Records from a data source:
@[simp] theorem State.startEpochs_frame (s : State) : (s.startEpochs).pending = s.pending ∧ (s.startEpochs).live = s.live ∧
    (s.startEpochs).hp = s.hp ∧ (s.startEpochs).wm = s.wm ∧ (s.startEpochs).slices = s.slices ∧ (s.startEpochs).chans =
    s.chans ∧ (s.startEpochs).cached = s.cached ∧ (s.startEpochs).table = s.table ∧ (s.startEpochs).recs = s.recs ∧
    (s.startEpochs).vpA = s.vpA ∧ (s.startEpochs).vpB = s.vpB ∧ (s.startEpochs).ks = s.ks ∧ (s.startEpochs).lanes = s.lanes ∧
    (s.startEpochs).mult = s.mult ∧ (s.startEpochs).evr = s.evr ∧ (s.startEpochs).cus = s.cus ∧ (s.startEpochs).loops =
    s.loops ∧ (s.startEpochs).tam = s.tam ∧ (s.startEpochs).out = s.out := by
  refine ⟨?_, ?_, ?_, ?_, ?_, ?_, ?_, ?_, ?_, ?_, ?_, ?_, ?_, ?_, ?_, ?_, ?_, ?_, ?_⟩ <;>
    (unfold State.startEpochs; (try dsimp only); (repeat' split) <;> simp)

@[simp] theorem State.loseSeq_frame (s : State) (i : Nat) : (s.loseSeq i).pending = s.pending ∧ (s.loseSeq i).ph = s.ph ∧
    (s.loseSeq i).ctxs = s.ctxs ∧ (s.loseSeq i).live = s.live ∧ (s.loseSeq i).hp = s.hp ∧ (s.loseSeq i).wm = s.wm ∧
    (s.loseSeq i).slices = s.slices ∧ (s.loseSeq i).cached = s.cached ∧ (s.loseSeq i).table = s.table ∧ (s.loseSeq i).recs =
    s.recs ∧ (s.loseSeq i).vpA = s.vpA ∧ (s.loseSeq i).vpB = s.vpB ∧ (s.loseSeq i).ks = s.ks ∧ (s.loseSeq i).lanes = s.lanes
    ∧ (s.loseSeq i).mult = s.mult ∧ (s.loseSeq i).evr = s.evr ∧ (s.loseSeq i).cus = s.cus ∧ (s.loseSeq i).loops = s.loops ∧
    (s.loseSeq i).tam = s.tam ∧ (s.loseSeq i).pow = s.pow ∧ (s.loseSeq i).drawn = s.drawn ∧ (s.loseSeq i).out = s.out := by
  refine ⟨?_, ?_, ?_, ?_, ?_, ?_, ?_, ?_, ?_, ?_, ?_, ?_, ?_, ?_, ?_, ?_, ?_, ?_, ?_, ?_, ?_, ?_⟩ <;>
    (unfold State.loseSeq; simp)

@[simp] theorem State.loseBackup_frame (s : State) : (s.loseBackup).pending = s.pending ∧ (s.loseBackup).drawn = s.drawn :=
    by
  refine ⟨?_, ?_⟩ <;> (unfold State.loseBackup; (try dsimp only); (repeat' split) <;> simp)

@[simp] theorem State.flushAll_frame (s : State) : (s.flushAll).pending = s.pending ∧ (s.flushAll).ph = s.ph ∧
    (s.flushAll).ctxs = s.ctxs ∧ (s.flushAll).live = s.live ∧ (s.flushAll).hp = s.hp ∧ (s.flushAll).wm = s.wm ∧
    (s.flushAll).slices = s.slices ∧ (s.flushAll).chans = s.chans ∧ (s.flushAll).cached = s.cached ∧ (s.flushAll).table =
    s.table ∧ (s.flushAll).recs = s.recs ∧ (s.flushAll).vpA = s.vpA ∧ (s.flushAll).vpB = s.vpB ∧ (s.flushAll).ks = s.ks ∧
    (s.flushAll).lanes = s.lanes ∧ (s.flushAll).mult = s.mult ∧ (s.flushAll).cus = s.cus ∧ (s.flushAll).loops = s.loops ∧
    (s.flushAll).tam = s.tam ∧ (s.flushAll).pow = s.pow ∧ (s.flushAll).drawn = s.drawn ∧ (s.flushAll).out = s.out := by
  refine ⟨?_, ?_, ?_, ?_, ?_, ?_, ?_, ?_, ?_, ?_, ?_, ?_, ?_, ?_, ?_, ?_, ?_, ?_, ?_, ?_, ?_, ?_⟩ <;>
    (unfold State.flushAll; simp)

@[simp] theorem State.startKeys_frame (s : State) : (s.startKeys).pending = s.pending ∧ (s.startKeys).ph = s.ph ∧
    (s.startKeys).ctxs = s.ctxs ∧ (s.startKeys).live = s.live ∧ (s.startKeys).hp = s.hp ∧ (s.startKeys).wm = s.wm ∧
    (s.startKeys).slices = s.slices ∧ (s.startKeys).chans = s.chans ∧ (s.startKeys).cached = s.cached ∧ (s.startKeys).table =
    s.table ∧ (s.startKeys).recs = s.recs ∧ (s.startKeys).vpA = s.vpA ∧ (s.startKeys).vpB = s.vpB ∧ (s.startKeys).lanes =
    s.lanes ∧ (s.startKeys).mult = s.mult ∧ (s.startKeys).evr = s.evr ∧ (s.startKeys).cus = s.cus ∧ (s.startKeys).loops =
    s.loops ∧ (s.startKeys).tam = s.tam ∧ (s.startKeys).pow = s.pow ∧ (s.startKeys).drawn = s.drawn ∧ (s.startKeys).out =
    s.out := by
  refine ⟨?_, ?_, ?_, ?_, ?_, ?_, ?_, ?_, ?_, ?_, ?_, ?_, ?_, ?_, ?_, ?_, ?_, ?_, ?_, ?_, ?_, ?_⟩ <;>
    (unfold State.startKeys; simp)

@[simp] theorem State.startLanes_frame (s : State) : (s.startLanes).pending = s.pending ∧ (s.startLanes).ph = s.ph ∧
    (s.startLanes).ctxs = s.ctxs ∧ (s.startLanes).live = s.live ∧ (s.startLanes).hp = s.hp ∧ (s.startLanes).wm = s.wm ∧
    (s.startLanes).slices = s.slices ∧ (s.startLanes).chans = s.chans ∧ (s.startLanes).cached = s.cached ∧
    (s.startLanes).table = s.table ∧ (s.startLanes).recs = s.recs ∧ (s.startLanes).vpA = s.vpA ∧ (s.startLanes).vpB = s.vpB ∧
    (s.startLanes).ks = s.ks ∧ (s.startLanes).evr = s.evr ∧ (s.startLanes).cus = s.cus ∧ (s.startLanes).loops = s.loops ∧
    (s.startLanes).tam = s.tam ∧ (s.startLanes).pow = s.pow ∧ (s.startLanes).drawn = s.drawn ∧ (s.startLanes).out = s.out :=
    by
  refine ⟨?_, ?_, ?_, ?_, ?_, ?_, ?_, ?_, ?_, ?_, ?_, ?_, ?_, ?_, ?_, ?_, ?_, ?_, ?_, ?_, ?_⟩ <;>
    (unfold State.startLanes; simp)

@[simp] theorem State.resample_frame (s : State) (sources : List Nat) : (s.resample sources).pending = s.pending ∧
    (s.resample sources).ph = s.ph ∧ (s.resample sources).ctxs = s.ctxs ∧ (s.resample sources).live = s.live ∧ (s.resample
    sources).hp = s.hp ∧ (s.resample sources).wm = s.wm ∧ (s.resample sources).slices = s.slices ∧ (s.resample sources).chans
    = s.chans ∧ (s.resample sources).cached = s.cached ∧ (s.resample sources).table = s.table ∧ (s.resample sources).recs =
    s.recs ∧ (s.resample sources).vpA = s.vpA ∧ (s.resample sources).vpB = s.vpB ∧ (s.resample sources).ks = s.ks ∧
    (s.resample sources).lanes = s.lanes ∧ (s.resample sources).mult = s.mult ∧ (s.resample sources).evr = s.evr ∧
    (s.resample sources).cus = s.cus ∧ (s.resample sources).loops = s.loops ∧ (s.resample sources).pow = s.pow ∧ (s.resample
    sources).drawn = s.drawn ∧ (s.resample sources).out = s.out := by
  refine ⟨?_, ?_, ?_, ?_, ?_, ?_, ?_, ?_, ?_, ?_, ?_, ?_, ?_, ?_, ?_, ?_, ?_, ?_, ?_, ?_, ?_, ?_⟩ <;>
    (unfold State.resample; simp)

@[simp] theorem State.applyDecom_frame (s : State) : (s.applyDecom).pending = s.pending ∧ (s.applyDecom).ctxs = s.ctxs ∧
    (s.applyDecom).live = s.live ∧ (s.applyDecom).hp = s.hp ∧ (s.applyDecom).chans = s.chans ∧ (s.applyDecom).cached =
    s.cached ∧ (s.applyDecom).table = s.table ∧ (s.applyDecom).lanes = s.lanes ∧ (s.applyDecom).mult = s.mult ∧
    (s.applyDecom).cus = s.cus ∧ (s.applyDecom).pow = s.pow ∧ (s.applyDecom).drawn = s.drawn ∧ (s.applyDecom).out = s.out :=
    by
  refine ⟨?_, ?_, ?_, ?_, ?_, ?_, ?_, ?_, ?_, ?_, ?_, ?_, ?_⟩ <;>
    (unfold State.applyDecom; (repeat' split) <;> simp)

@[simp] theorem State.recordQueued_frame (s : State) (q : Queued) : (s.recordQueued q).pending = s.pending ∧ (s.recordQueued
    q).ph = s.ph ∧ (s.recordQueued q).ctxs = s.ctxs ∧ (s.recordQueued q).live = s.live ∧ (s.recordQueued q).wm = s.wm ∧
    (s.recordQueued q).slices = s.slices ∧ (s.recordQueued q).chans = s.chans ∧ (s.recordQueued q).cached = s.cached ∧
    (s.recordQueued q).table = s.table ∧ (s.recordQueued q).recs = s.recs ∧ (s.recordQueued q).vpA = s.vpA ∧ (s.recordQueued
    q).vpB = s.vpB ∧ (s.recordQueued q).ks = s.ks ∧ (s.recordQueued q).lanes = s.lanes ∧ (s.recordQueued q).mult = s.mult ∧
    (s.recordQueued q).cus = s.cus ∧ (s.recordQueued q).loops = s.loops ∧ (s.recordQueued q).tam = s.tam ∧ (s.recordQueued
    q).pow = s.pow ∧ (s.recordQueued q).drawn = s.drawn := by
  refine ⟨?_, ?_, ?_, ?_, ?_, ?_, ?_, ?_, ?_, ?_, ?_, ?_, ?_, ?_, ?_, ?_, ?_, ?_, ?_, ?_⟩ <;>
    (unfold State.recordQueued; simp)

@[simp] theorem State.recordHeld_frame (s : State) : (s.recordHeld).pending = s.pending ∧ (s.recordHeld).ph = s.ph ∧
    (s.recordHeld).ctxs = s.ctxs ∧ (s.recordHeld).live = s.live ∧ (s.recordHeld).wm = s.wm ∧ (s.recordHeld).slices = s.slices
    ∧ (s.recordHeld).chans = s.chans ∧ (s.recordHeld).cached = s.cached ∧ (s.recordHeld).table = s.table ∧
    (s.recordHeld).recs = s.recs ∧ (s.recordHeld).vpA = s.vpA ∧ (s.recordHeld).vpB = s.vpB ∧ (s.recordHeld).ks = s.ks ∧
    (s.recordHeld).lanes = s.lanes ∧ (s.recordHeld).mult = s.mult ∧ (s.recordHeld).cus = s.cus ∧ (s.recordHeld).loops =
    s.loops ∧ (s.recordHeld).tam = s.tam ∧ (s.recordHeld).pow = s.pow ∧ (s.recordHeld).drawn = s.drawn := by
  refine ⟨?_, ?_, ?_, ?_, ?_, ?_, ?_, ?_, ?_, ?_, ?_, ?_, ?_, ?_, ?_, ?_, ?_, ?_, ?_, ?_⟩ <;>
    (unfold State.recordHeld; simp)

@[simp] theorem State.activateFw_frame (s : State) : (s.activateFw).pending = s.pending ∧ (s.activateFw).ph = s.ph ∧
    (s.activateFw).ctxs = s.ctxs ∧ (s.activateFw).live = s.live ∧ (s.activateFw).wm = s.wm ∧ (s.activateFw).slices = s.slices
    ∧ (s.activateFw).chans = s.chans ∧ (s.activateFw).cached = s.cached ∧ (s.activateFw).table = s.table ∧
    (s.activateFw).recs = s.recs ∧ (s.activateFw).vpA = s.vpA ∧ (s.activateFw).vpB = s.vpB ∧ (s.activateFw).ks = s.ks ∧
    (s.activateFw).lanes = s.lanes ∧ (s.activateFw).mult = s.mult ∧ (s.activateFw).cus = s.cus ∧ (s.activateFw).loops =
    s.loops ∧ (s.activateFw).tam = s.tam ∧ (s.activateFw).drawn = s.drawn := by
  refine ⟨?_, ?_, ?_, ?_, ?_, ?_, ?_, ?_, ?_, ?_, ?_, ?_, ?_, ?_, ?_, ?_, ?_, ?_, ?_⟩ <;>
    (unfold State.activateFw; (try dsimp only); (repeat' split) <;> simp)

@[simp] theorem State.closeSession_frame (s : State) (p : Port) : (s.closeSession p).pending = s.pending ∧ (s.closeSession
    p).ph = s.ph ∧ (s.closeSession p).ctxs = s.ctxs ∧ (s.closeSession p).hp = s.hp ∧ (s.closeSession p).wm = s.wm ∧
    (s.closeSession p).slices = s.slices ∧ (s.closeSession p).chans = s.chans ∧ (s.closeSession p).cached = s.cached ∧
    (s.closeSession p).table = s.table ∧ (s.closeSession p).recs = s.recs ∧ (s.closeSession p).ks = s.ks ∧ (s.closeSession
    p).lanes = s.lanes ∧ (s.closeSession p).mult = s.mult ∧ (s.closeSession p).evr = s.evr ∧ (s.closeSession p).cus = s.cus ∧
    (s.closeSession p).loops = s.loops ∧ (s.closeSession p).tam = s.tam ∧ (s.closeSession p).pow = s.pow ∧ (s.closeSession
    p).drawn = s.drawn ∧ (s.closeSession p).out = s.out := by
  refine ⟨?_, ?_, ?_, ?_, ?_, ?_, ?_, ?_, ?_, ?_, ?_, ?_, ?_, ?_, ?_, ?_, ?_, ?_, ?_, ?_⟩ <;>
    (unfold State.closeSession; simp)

Instructions to follow: Report each line in the preceding entries that holds the string "activateFw".

Exercise response:
@[simp] theorem State.activateFw_frame (s : State) : (s.activateFw).pending = s.pending ∧ (s.activateFw).ph = s.ph ∧
    (s.activateFw).ctxs = s.ctxs ∧ (s.activateFw).live = s.live ∧ (s.activateFw).wm = s.wm ∧ (s.activateFw).slices = s.slices
    ∧ (s.activateFw).chans = s.chans ∧ (s.activateFw).cached = s.cached ∧ (s.activateFw).table = s.table ∧
    (s.activateFw).recs = s.recs ∧ (s.activateFw).vpA = s.vpA ∧ (s.activateFw).vpB = s.vpB ∧ (s.activateFw).ks = s.ks ∧
    (s.activateFw).lanes = s.lanes ∧ (s.activateFw).mult = s.mult ∧ (s.activateFw).cus = s.cus ∧ (s.activateFw).loops =
    s.loops ∧ (s.activateFw).tam = s.tam ∧ (s.activateFw).drawn = s.drawn := by
    (unfold State.activateFw; (try dsimp only); (repeat' split) <;> simp)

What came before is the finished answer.